Look below for the line holding "not locked -/" and the line holding "reference, 0–191 -/". Transcribe exactly those lines and all lines between them, nothing more.

[Data for this exercise Boundary: Start]

/-! ### HDR -/

/-- STAGE_CTL.DISCARD [8:8], 02_registers.md R47: 1: discard all staged values of the unit (R60) -/
def F.STAGE_CTL_DISCARD : Field := ⟨1, 8, 1, .wo, 0, .noStore, 1, 0⟩
/-- STAGE_CTL.POLICY [1:0], 02_registers.md R47: 0b00 NEXT, 0b01 AT_PICK, 0b10 HOLD, 0b11 reserved; a write of 0b11 leaves POLICY … -/
def F.STAGE_CTL_POLICY : Field := ⟨2, 0, 2, .rw, 0, .every, 1, 0⟩
/-- STAGE_PICK.PICK [63:0], 02_registers.md R47: Pick boundary N for POLICY = AT_PICK -/
def F.STAGE_PICK_PICK : Field := ⟨3, 0, 64, .rw, 0, .every, 1, 0⟩
/-- UNIT_STATUS.COLLIDE [4:4], 02_registers.md R47: Software and hardware wrote a hardware-advanced pointer of the unit in the same cycle -/
def F.UNIT_STATUS_COLLIDE : Field := ⟨4, 4, 1, .w1c, 0, .every, 1, 0⟩
/-- UNIT_STATUS.ARMED [3:3], 02_registers.md R47: The unit is armed for a Reed mode change -/
def F.UNIT_STATUS_ARMED : Field := ⟨5, 3, 1, .ro, 0, .every, 1, 0⟩
/-- UNIT_STATUS.SPLIT [2:2], 02_registers.md R47: An RWS write landed in the application-edge cycle of a boundary at which the unit … -/
def F.UNIT_STATUS_SPLIT : Field := ⟨6, 2, 1, .w1c, 0, .every, 1, 0⟩
/-- UNIT_STATUS.LATE [1:1], 02_registers.md R47: Staged values are held because pick STAGE_PICK has passed -/
def F.UNIT_STATUS_LATE : Field := ⟨7, 1, 1, .w1c, 0, .every, 1, 0⟩
/-- UNIT_STATUS.PENDING [0:0], 02_registers.md R47: At least one RWS write is staged and not yet applied or discarded -/
def F.UNIT_STATUS_PENDING : Field := ⟨8, 0, 1, .ro, 0, .every, 1, 0⟩
/-- UNIT_ID.FAMILY [31:24], 02_registers.md R47: 0x00 single block, 0x01 lane, 0x02 bay, 0x03 signal core, 0x04 memory port, 0x05 warp … -/
def F.UNIT_ID_FAMILY : Field := ⟨9, 24, 8, .ro, 0, .noStore, 1, 0⟩
/-- UNIT_ID.INDEX [23:8], 02_registers.md R47: Unit index within the family; for a single block, its block number (offset ÷ 0x10_0000) -/
def F.UNIT_ID_INDEX : Field := ⟨10, 8, 16, .ro, 0, .noStore, 1, 0⟩
/-- UNIT_ID.HDR_VER [7:0], 02_registers.md R47: Header layout version -/
def F.UNIT_ID_HDR_VER : Field := ⟨11, 0, 8, .ro, 1, .every, 1, 0⟩

/-! ### FAM -/

/-- SEL.BCAST [31:31], 02_registers.md R48: 1: window writes go to every unit of the family -/
def F.SEL_BCAST : Field := ⟨12, 31, 1, .rw, 0, .every, 1, 0⟩
/-- SEL.INDEX [15:0], 02_registers.md R48: Selected unit -/
def F.SEL_INDEX : Field := ⟨13, 0, 16, .rw, 0, .every, 1, 0⟩
/-- FAMILY_INFO.FAMILY [23:16], 02_registers.md R48: Family code as in UNIT_ID -/
def F.FAMILY_INFO_FAMILY : Field := ⟨14, 16, 8, .ro, 0, .noStore, 1, 0⟩
/-- FAMILY_INFO.COUNT [15:0], 02_registers.md R48: 192 lanes, 768 bays, 96 signal cores, 16 memory ports, 12 warp ports, 8 control cores -/
def F.FAMILY_INFO_COUNT : Field := ⟨15, 0, 16, .ro, 0, .noStore, 1, 0⟩

/-! ### GLOBAL -/

/-- DEV_ID.DEV_ID [8:0], 02_registers.md R47: Device ID, set by topology discovery as the chapter 'Warp links and multi-device … -/
def F.DEV_ID : Field := ⟨16, 0, 9, .hw, 0, .every, 1, 0⟩
/-- REVISION.REVISION [15:0], 02_registers.md R47: Silicon revision -/
def F.REVISION : Field := ⟨17, 0, 16, .ro, 0, .fuse, 1, 0⟩
/-- INIT_ID.INIT_ID [11:0], 02_registers.md R47: Initiator ID of the request that reads it -/
def F.INIT_ID : Field := ⟨18, 0, 12, .ro, 0, .noStore, 1, 0⟩
/-- INIT_CTL.SHADOW_VIEW [0:0], 02_registers.md R47: INIT_CTL: banked per initiator ID. 1: reads of RWS fields return the staged value (R56) -/
def F.INIT_CTL_SHADOW_VIEW : Field := ⟨19, 0, 1, .rw, 0, .every, 1, 0⟩
/-- ERR_REC.ERR_OFFSET [29:0], 02_registers.md R47: CSR offset of the first failing access since ERR_VALID was cleared -/
def F.ERR_REC_ERR_OFFSET : Field := ⟨20, 0, 30, .hw, 0, .every, 1, 0⟩
/-- ERR_REC.ERR_INIT [43:32], 02_registers.md R47: Initiator ID of that access -/
def F.ERR_REC_ERR_INIT : Field := ⟨21, 32, 12, .hw, 0, .every, 1, 0⟩
/-- ERR_STAT.ERR_VALID [0:0], 02_registers.md R47: ERR_OFFSET and ERR_INIT hold a record -/
def F.ERR_STAT_ERR_VALID : Field := ⟨22, 0, 1, .w1c, 0, .every, 1, 0⟩
/-- ERR_STAT.ERR_COUNT [31:16], 02_registers.md R47: Failing CSR accesses, saturating. Software may write it (counter rule, R55). -/
def F.ERR_STAT_ERR_COUNT : Field := ⟨23, 16, 16, .hw, 0, .every, 1, 0⟩
/-- GRADE.SPEED [9:8], 02_registers.md R47: GRADE: speed grade, 0b01 S1, 0b10 S2, 0b11 S3 -/
def F.GRADE_SPEED : Field := ⟨24, 8, 2, .ro, 0, .fuse, 1, 0⟩
/-- GRADE.TEMP [1:0], 02_registers.md R47: GRADE: temperature grade, 0b01 E, 0b10 I -/
def F.GRADE_TEMP : Field := ⟨25, 0, 2, .ro, 0, .fuse, 1, 0⟩
/-- BOOT_STATUS.DONE [63:63], 08_virelo_exceptions.md R267: A slot passed and its program was entered -/
def F.BOOT_STATUS_DONE : Field := ⟨26, 63, 1, .hw, 0, .every, 1, 0⟩
/-- BOOT_STATUS.FAILED [62:62], 08_virelo_exceptions.md R267: Both slots failed -/
def F.BOOT_STATUS_FAILED : Field := ⟨27, 62, 1, .hw, 0, .every, 1, 0⟩
/-- BOOT_STATUS.SLOT [49:48], 08_virelo_exceptions.md R267: 0b00 slot A, 0b01 slot B, 0b11 none -/
def F.BOOT_STATUS_SLOT : Field := ⟨28, 48, 2, .hw, 3, .every, 1, 0⟩
/-- BOOT_STATUS.CODE_B [15:8], 08_virelo_exceptions.md R267: Result of slot B -/
def F.BOOT_STATUS_CODE_B : Field := ⟨29, 8, 8, .hw, 0, .every, 1, 0⟩
/-- BOOT_STATUS.CODE_A [7:0], 08_virelo_exceptions.md R267: Result of slot A -/
def F.BOOT_STATUS_CODE_A : Field := ⟨30, 0, 8, .hw, 0, .every, 1, 0⟩

/-! ### CLK -/

/-- SPLL_CFG.EN [63:63], 21_clocks.md R643: SPLLn_CFG, n = 0–5: enabled (R631). For n = 5, every field is RO and set by hardware. -/
def F.SPLL_CFG_EN : Field := ⟨31, 63, 1, .rw, 0, .cold, 1, 0⟩
/-- SPLL_CFG.REF [57:56], 21_clocks.md R643: 0 crystal, 1 timebase; SPLL5: 0 crystal, 2 parent lane -/
def F.SPLL_CFG_REF : Field := ⟨32, 56, 2, .rw, 0, .cold, 1, 0⟩
/-- SPLL_CFG.POSTDIV [46:40], 21_clocks.md R643: 1–64 -/
def F.SPLL_CFG_POSTDIV : Field := ⟨33, 40, 7, .rw, 2, .cold, 1, 0⟩
/-- SPLL_CFG.FBDIV [31:24], 21_clocks.md R643: 8–255 -/
def F.SPLL_CFG_FBDIV : Field := ⟨34, 24, 8, .rw, 80, .cold, 1, 0⟩
/-- SPLL_CFG.PREDIV [18:16], 21_clocks.md R643: 1–8 -/
def F.SPLL_CFG_PREDIV : Field := ⟨35, 16, 3, .rw, 1, .cold, 1, 0⟩
/-- SPLL_STATUS.LOCK [63:63], 21_clocks.md R643: SPLLn_STATUS: locked (R630) -/
def F.SPLL_STATUS_LOCK : Field := ⟨36, 63, 1, .hw, 0, .every, 1, 0⟩
/-- SPLL_STATUS.FAIL [62:62], 21_clocks.md R643: Failed and not yet good again -/
def F.SPLL_STATUS_FAIL : Field := ⟨37, 62, 1, .hw, 0, .every, 1, 0⟩
/-- SPLL_STATUS.FREQ_KHZ [31:0], 21_clocks.md R643: Nominal output; 0 while not locked -/
def F.SPLL_STATUS_FREQ_KHZ : Field := ⟨38, 0, 32, .hw, 0, .every, 1, 0⟩
/-- FPLL_CFG.EN [63:63], 21_clocks.md R643: FPLLm_CFG, m = 0–23: enabled (R634) -/
def F.FPLL_CFG_EN : Field := ⟨39, 63, 1, .rw, 0, .cold, 1, 0⟩
/-- FPLL_CFG.REF [57:56], 21_clocks.md R643: 0 crystal, 1 timebase, 2 lane -/
def F.FPLL_CFG_REF : Field := ⟨40, 56, 2, .rw, 0, .cold, 1, 0⟩
/-- FPLL_CFG.LANE [55:48], 21_clocks.md R643: Global lane of a lane reference, 0–191 -/
def F.FPLL_CFG_LANE : Field := ⟨41, 48, 8, .rw, 0, .cold, 1, 0⟩
/-- FPLL_CFG.POSTDIV [46:40], 21_clocks.md R643: As SPLLn_CFG -/
def F.FPLL_CFG_POSTDIV : Field := ⟨42, 40, 7, .rw, 8, .cold, 1, 0⟩
/-- FPLL_CFG.FBDIV [31:24], 21_clocks.md R643: As SPLLn_CFG -/
def F.FPLL_CFG_FBDIV : Field := ⟨43, 24, 8, .rw, 80, .cold, 1, 0⟩
/-- FPLL_CFG.PREDIV [18:16], 21_clocks.md R643: As SPLLn_CFG -/
def F.FPLL_CFG_PREDIV : Field := ⟨44, 16, 3, .rw, 1, .cold, 1, 0⟩
/-- FPLL_CFG.ODIV [11:8], 21_clocks.md R643: Output divider 1–15; 0 means 16 (R631) -/
def F.FPLL_CFG_ODIV : Field := ⟨45, 8, 4, .rw, 1, .cold, 1, 0⟩
/-- FPLL_STATUS.LOCK [63:63], 21_clocks.md R643: locked -/
def F.FPLL_STATUS_LOCK : Field := ⟨46, 63, 1, .hw, 0, .every, 1, 0⟩
/-- FPLL_STATUS.FAIL [62:62], 21_clocks.md R643: failed -/
def F.FPLL_STATUS_FAIL : Field := ⟨47, 62, 1, .hw, 0, .every, 1, 0⟩
/-- FPLL_STATUS.FREQ_KHZ [31:0], 21_clocks.md R643: measured -/
def F.FPLL_STATUS_FREQ_KHZ : Field := ⟨48, 0, 32, .hw, 0, .every, 1, 0⟩
/-- GLINE_CFG.EN [63:63], 21_clocks.md R643: GLINE_CFG(l), l = 24–27: line driven -/
def F.GLINE_CFG_EN : Field := ⟨49, 63, 1, .rw, 0, .cold, 1, 0⟩
/-- GLINE_CFG.SRC [57:56], 21_clocks.md R643: 0 lane, 1 crystal, 2 timebase; 3 acts as 1 -/
def F.GLINE_CFG_SRC : Field := ⟨50, 56, 2, .rw, 0, .cold, 1, 0⟩
/-- GLINE_CFG.LANE [55:48], 21_clocks.md R643: Global lane 0–191 -/
def F.GLINE_CFG_LANE : Field := ⟨51, 48, 8, .rw, 0, .cold, 1, 0⟩
/-- GLINE_CFG.K [2:0], 21_clocks.md R643: Timebase divided by 2^K; 7 acts as 6 -/
def F.GLINE_CFG_K : Field := ⟨52, 0, 3, .rw, 0, .cold, 1, 0⟩
/-- GLINE_FREQ.FREQ_KHZ [31:0], 21_clocks.md R643: GLINE_FREQ(l) (R634) -/
def F.GLINE_FREQ_FREQ_KHZ : Field := ⟨53, 0, 32, .hw, 0, .every, 1, 0⟩
/-- DOM_CTL.ALT_EN [63:63], 21_clocks.md R643: DOMd_CTL: fail over to ALT (R640) -/
def F.DOM_CTL_ALT_EN : Field := ⟨54, 63, 1, .rw, 1, .every, 1, 0⟩
/-- DOM_CTL.ALT [56:56], 21_clocks.md R643: 0 FOSC (FOSC/8 for d = 5), 1 crystal (d = 0–3 only) -/
def F.DOM_CTL_ALT : Field := ⟨55, 56, 1, .rw, 0, .every, 1, 0⟩
/-- DOM_CTL.SRC [49:48], 21_clocks.md R643: 0 own SPLL (crystal for d = 5), 1 FOSC (FOSC/8 for d = 5), 2 crystal (d = 0–3); 3 ignored -/
def F.DOM_CTL_SRC : Field := ⟨56, 48, 2, .rw, 1, .every, 1, 0⟩
/-- DOM_CTL.DDIV [4:0], 21_clocks.md R643: Target divider 1–31; 0 means 32 -/
def F.DOM_CTL_DDIV : Field := ⟨57, 0, 5, .rw, 1, .every, 1, 0⟩
/-- DOM_STATUS.STATE [63:61], 21_clocks.md R643: DOMd_STATUS: 0 RUN, 1 SWITCHING, 2 ALT, 3 WAITING, 4 STOPPED (source disabled, not … -/
def F.DOM_STATUS_STATE : Field := ⟨58, 61, 3, .hw, 0, .every, 1, 0⟩
/-- DOM_STATUS.CUR_SRC [49:48], 21_clocks.md R643: Source in use, coded as SRC; 3 none -/
def F.DOM_STATUS_CUR_SRC : Field := ⟨59, 48, 2, .hw, 1, .every, 1, 0⟩
/-- DOM_STATUS.CUR_DDIV [4:0], 21_clocks.md R643: Divider in use; 0 means 32 -/
def F.DOM_STATUS_CUR_DDIV : Field := ⟨60, 0, 5, .hw, 1, .every, 1, 0⟩
/-- CLK_GOOD.GOOD [35:0], 21_clocks.md R643: CLK_GOOD: [0] crystal, [1] FOSC, [7:2] SPLL0–5, [31:8] FPLL0–23, [35:32] sources of … -/
def F.CLK_GOOD_GOOD : Field := ⟨61, 0, 36, .hw, 0, .every, 1, 0⟩
/-- CLK_FAILEVT.FAIL [35:0], 21_clocks.md R643: CLK_FAILEVT: bit set on each failure, as CLK_GOOD -/
def F.CLK_FAILEVT_FAIL : Field := ⟨62, 0, 36, .w1c, 0, .every, 1, 0⟩
/-- QREF_GOOD.GOOD [47:0], 21_clocks.md R643: QREF_GOOD: bit q, QREFq good -/
def F.QREF_GOOD_GOOD : Field := ⟨63, 0, 48, .hw, 0, .every, 1, 0⟩
/-- QREF_FAILEVT.FAIL [47:0], 21_clocks.md R643: QREF_FAILEVT -/
def F.QREF_FAILEVT_FAIL : Field := ⟨64, 0, 48, .w1c, 0, .every, 1, 0⟩
/-- LINE_FORCED.FORCED [27:0], 21_clocks.md R643: LINE_FORCED: bit l, outputs forced by failure of line l -/
def F.LINE_FORCED_FORCED : Field := ⟨65, 0, 28, .hw, 0, .every, 1, 0⟩
/-- LINE_FORCE_CLR.CLR [27:0], 21_clocks.md R643: LINE_FORCE_CLR: lift the force of line l once the line runs; ignored otherwise -/
def F.LINE_FORCE_CLR_CLR : Field := ⟨66, 0, 28, .wo, 0, .noStore, 1, 0⟩
/-- CLK_ERR.PLLCFG [3:3], 21_clocks.md R643: CLK_ERR: invalid PLL configuration (R631) -/
def F.CLK_ERR_PLLCFG : Field := ⟨67, 3, 1, .w1c, 0, .every, 1, 0⟩
/-- CLK_ERR.SWERR [2:2], 21_clocks.md R643: Write during a switch (R637) -/
def F.CLK_ERR_SWERR : Field := ⟨68, 2, 1, .w1c, 0, .every, 1, 0⟩
/-- CLK_ERR.LINEBUSY [1:1], 21_clocks.md R643: Line change refused (R634) -/
def F.CLK_ERR_LINEBUSY : Field := ⟨69, 1, 1, .w1c, 0, .every, 1, 0⟩
/-- CLK_ERR.MEMBUSY [0:0], 21_clocks.md R643: Memory-domain change refused (R632) -/
def F.CLK_ERR_MEMBUSY : Field := ⟨70, 0, 1, .w1c, 0, .every, 1, 0⟩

[Data for this exercise Boundary: End]

_Answer to this task:_
/-- SPLL_STATUS.FREQ_KHZ [31:0], 21_clocks.md R643: Nominal output; 0 while not locked -/
def F.SPLL_STATUS_FREQ_KHZ : Field := ⟨38, 0, 32, .hw, 0, .every, 1, 0⟩
/-- FPLL_CFG.EN [63:63], 21_clocks.md R643: FPLLm_CFG, m = 0–23: enabled (R634) -/
def F.FPLL_CFG_EN : Field := ⟨39, 63, 1, .rw, 0, .cold, 1, 0⟩
/-- FPLL_CFG.REF [57:56], 21_clocks.md R643: 0 crystal, 1 timebase, 2 lane -/
def F.FPLL_CFG_REF : Field := ⟨40, 56, 2, .rw, 0, .cold, 1, 0⟩
/-- FPLL_CFG.LANE [55:48], 21_clocks.md R643: Global lane of a lane reference, 0–191 -/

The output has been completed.